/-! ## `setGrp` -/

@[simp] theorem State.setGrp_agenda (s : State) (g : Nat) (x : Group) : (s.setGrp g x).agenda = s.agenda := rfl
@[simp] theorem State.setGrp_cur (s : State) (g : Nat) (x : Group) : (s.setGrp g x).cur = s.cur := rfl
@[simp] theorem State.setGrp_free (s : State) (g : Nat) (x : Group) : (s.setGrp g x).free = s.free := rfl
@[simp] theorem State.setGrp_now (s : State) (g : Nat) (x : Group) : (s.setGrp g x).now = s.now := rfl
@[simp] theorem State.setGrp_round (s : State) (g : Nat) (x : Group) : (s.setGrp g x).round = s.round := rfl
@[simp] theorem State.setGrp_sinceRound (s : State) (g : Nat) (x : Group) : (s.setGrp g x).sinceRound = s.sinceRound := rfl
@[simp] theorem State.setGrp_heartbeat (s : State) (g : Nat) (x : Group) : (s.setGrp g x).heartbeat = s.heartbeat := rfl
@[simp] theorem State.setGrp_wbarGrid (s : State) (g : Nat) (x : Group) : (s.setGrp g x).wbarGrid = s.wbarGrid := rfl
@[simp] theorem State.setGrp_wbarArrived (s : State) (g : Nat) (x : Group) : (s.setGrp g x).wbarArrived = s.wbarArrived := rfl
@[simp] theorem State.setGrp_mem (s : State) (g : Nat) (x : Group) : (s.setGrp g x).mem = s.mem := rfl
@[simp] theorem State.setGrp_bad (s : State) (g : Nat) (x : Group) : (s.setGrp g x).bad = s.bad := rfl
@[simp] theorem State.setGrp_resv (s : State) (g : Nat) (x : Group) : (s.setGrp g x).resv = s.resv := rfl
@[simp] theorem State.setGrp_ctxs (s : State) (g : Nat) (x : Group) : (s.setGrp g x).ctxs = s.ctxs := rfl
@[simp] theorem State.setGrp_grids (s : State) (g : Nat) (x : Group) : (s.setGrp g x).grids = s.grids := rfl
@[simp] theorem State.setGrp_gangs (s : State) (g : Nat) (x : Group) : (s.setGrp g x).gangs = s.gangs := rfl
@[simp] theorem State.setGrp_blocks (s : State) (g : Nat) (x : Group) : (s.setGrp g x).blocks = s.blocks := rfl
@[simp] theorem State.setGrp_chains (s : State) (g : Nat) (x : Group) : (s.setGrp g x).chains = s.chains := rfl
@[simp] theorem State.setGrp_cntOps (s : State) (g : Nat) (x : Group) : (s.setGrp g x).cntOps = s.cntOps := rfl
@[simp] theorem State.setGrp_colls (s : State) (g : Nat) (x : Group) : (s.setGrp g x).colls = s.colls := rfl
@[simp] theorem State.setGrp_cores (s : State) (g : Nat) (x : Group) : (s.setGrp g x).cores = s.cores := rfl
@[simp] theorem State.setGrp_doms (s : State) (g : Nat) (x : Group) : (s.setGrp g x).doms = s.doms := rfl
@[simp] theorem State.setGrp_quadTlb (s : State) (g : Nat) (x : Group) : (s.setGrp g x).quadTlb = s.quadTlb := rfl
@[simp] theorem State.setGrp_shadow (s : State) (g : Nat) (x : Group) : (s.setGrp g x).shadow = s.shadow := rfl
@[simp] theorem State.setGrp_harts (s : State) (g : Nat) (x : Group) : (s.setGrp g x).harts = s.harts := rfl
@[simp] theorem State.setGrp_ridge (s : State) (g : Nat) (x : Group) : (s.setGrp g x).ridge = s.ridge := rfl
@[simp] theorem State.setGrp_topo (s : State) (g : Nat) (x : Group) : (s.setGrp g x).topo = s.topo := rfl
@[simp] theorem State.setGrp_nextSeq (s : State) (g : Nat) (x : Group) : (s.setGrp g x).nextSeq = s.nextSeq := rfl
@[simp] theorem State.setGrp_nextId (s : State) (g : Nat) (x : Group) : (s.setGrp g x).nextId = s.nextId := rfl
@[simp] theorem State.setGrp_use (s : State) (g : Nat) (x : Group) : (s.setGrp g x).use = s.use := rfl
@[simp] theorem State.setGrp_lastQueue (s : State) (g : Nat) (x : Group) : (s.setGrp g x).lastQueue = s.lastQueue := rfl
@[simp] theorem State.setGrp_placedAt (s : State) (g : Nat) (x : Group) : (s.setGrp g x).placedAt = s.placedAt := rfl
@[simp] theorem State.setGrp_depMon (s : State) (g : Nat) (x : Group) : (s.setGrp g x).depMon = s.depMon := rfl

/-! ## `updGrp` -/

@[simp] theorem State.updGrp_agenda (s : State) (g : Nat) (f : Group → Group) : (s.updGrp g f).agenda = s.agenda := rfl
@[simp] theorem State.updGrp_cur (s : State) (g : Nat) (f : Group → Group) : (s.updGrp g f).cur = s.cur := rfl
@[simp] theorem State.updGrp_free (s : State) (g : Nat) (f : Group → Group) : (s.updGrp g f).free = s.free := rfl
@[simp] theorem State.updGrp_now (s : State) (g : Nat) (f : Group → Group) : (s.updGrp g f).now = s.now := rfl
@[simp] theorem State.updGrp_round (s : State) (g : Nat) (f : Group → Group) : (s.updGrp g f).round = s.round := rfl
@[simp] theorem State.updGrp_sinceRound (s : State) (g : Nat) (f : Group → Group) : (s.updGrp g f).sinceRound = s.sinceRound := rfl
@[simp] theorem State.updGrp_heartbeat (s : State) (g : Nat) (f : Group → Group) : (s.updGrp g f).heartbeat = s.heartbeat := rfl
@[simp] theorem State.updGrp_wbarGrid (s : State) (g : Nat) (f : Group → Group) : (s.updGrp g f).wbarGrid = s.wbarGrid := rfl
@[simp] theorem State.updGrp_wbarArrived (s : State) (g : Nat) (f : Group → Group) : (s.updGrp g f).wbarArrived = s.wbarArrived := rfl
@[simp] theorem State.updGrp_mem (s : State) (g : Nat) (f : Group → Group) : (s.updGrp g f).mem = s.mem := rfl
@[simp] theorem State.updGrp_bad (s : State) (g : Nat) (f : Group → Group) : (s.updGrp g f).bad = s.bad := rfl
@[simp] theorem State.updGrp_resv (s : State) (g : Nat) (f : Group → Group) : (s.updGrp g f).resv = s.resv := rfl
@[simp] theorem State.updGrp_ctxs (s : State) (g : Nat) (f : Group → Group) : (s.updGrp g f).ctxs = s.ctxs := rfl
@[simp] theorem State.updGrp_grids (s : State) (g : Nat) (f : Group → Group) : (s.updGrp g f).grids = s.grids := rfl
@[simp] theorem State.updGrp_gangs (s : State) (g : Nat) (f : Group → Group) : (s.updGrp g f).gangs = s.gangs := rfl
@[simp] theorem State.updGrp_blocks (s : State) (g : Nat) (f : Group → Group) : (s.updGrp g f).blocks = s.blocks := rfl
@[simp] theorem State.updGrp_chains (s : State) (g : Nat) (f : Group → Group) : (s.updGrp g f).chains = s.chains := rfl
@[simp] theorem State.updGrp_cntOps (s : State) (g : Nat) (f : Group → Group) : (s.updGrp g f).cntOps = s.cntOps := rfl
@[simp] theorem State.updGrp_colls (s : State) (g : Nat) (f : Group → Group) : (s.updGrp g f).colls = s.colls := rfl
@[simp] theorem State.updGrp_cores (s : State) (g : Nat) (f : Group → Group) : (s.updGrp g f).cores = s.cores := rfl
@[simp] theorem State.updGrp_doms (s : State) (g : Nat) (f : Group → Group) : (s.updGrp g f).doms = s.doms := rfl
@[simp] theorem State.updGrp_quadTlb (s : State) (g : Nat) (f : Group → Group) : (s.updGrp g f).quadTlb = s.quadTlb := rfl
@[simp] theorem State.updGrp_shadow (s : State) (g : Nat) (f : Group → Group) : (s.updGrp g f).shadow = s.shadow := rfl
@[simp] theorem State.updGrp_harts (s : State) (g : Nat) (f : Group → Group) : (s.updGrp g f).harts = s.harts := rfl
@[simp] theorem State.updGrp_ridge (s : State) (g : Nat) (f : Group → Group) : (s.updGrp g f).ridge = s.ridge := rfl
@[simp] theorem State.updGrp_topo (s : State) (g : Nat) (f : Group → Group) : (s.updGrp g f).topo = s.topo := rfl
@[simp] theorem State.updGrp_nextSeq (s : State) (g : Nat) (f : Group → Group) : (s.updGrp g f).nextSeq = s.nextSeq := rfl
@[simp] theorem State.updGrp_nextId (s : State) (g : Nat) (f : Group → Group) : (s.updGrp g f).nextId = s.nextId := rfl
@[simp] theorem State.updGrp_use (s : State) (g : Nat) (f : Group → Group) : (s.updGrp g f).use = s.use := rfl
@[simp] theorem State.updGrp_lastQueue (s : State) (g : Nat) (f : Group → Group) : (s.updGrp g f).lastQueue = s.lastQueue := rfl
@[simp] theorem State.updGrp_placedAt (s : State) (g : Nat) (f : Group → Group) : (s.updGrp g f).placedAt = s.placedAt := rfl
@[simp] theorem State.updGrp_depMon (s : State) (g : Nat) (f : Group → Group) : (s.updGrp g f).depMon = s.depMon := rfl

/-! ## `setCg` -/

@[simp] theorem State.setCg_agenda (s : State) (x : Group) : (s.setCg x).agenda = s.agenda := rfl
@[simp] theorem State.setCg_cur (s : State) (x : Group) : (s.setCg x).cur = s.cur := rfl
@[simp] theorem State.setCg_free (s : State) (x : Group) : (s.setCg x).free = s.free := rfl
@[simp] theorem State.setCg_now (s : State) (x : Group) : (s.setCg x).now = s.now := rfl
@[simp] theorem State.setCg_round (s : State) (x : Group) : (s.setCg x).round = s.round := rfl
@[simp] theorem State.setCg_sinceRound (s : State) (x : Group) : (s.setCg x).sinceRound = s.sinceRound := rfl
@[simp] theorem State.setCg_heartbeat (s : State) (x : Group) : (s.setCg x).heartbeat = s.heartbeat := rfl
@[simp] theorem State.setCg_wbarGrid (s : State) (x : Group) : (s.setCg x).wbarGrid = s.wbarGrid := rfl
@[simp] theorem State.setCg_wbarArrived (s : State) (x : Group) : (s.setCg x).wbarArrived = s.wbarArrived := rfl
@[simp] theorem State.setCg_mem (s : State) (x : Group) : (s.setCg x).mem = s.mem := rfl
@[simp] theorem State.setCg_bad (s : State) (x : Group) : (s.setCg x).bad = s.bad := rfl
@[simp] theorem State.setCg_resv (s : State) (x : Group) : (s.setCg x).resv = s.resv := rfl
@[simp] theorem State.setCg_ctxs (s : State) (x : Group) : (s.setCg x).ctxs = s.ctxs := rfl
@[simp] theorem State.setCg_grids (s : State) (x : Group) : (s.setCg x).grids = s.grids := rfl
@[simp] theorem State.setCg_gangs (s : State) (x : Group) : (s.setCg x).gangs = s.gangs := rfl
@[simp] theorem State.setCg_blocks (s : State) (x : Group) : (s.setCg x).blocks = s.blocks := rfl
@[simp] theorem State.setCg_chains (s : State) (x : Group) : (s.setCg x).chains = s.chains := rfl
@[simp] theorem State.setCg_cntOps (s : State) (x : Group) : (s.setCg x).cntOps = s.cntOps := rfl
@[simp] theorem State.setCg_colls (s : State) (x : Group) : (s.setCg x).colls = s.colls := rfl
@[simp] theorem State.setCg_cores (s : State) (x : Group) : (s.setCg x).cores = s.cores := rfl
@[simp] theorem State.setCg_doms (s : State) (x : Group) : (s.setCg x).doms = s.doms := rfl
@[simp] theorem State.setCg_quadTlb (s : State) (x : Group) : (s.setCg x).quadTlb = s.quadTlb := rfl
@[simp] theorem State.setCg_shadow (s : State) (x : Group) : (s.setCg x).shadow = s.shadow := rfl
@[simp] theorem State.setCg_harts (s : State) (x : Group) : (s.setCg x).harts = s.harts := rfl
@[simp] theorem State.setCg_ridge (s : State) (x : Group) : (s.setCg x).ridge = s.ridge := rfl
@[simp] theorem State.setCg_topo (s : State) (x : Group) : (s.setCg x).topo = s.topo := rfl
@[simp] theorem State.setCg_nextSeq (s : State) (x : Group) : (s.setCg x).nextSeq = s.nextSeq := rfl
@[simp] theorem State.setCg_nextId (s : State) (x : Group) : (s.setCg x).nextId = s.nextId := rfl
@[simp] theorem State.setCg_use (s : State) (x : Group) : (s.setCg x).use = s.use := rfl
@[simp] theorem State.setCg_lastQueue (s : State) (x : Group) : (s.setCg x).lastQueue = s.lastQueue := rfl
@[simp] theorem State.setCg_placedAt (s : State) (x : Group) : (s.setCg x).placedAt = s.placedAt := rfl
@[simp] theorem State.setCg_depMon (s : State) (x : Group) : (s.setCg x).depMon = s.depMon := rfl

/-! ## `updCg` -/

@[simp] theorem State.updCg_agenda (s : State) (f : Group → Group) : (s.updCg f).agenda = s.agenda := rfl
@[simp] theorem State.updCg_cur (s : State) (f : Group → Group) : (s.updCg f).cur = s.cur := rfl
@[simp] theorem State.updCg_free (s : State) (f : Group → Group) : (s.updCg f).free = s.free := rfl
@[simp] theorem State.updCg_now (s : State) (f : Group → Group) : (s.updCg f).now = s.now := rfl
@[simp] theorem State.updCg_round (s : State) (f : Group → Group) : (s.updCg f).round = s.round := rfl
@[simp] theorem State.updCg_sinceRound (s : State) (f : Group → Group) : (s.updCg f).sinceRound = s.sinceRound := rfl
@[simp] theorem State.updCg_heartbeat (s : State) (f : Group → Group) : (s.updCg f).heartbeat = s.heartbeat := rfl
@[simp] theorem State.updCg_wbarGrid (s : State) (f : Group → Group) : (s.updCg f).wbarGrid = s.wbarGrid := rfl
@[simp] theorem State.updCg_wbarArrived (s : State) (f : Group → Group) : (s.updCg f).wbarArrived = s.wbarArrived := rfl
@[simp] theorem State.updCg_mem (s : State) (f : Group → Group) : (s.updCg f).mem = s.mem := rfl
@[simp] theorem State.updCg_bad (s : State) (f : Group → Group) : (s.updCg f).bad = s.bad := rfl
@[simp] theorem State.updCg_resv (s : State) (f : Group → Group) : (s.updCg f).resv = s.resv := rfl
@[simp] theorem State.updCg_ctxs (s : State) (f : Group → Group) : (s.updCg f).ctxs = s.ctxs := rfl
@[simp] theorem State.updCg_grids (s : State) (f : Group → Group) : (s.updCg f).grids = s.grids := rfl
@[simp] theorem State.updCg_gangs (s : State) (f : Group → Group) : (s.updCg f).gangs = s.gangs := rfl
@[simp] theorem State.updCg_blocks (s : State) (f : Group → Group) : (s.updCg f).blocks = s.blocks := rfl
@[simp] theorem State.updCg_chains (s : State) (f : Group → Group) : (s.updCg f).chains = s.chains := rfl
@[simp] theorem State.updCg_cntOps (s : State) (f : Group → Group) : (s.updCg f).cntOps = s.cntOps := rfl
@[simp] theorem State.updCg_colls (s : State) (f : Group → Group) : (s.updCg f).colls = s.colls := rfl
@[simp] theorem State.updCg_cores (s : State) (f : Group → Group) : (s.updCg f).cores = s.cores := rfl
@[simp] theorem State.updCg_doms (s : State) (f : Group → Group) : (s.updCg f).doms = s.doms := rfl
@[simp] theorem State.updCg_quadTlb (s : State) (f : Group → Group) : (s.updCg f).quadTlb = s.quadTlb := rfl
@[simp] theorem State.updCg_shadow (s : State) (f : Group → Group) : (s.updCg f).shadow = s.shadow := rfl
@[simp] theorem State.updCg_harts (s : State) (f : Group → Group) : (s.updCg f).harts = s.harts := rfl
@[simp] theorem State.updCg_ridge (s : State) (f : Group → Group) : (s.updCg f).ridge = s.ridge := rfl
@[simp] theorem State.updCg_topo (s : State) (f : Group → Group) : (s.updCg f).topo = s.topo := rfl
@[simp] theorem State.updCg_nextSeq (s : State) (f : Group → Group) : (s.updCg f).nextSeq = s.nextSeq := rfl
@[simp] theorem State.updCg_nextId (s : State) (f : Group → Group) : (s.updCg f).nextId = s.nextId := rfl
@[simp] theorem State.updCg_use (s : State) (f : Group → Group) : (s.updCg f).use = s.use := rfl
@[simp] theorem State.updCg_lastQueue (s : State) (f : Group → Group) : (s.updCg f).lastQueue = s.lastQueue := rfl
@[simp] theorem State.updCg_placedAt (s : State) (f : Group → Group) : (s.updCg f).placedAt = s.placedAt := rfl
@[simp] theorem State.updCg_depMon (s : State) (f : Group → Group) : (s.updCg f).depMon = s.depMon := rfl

• **PROBLEM STATEMENT**:
Above are the records; from them, give again exactly the lines from the one containing "(s.setCg x).wbarGrid = s.wbarGrid := rfl" to the one containing "(s.setCg x).nextId = s.nextId := rfl", both lines included, and nothing more.

• **WRITTEN REPLY**:
@[simp] theorem State.setCg_wbarGrid (s : State) (x : Group) : (s.setCg x).wbarGrid = s.wbarGrid := rfl
@[simp] theorem State.setCg_wbarArrived (s : State) (x : Group) : (s.setCg x).wbarArrived = s.wbarArrived := rfl
@[simp] theorem State.setCg_mem (s : State) (x : Group) : (s.setCg x).mem = s.mem := rfl
@[simp] theorem State.setCg_bad (s : State) (x : Group) : (s.setCg x).bad = s.bad := rfl
@[simp] theorem State.setCg_resv (s : State) (x : Group) : (s.setCg x).resv = s.resv := rfl
@[simp] theorem State.setCg_ctxs (s : State) (x : Group) : (s.setCg x).ctxs = s.ctxs := rfl
@[simp] theorem State.setCg_grids (s : State) (x : Group) : (s.setCg x).grids = s.grids := rfl
@[simp] theorem State.setCg_gangs (s : State) (x : Group) : (s.setCg x).gangs = s.gangs := rfl
@[simp] theorem State.setCg_blocks (s : State) (x : Group) : (s.setCg x).blocks = s.blocks := rfl
@[simp] theorem State.setCg_chains (s : State) (x : Group) : (s.setCg x).chains = s.chains := rfl
@[simp] theorem State.setCg_cntOps (s : State) (x : Group) : (s.setCg x).cntOps = s.cntOps := rfl
@[simp] theorem State.setCg_colls (s : State) (x : Group) : (s.setCg x).colls = s.colls := rfl
@[simp] theorem State.setCg_cores (s : State) (x : Group) : (s.setCg x).cores = s.cores := rfl
@[simp] theorem State.setCg_doms (s : State) (x : Group) : (s.setCg x).doms = s.doms := rfl
@[simp] theorem State.setCg_quadTlb (s : State) (x : Group) : (s.setCg x).quadTlb = s.quadTlb := rfl
@[simp] theorem State.setCg_shadow (s : State) (x : Group) : (s.setCg x).shadow = s.shadow := rfl
@[simp] theorem State.setCg_harts (s : State) (x : Group) : (s.setCg x).harts = s.harts := rfl
@[simp] theorem State.setCg_ridge (s : State) (x : Group) : (s.setCg x).ridge = s.ridge := rfl
@[simp] theorem State.setCg_topo (s : State) (x : Group) : (s.setCg x).topo = s.topo := rfl
@[simp] theorem State.setCg_nextSeq (s : State) (x : Group) : (s.setCg x).nextSeq = s.nextSeq := rfl
@[simp] theorem State.setCg_nextId (s : State) (x : Group) : (s.setCg x).nextId = s.nextId := rfl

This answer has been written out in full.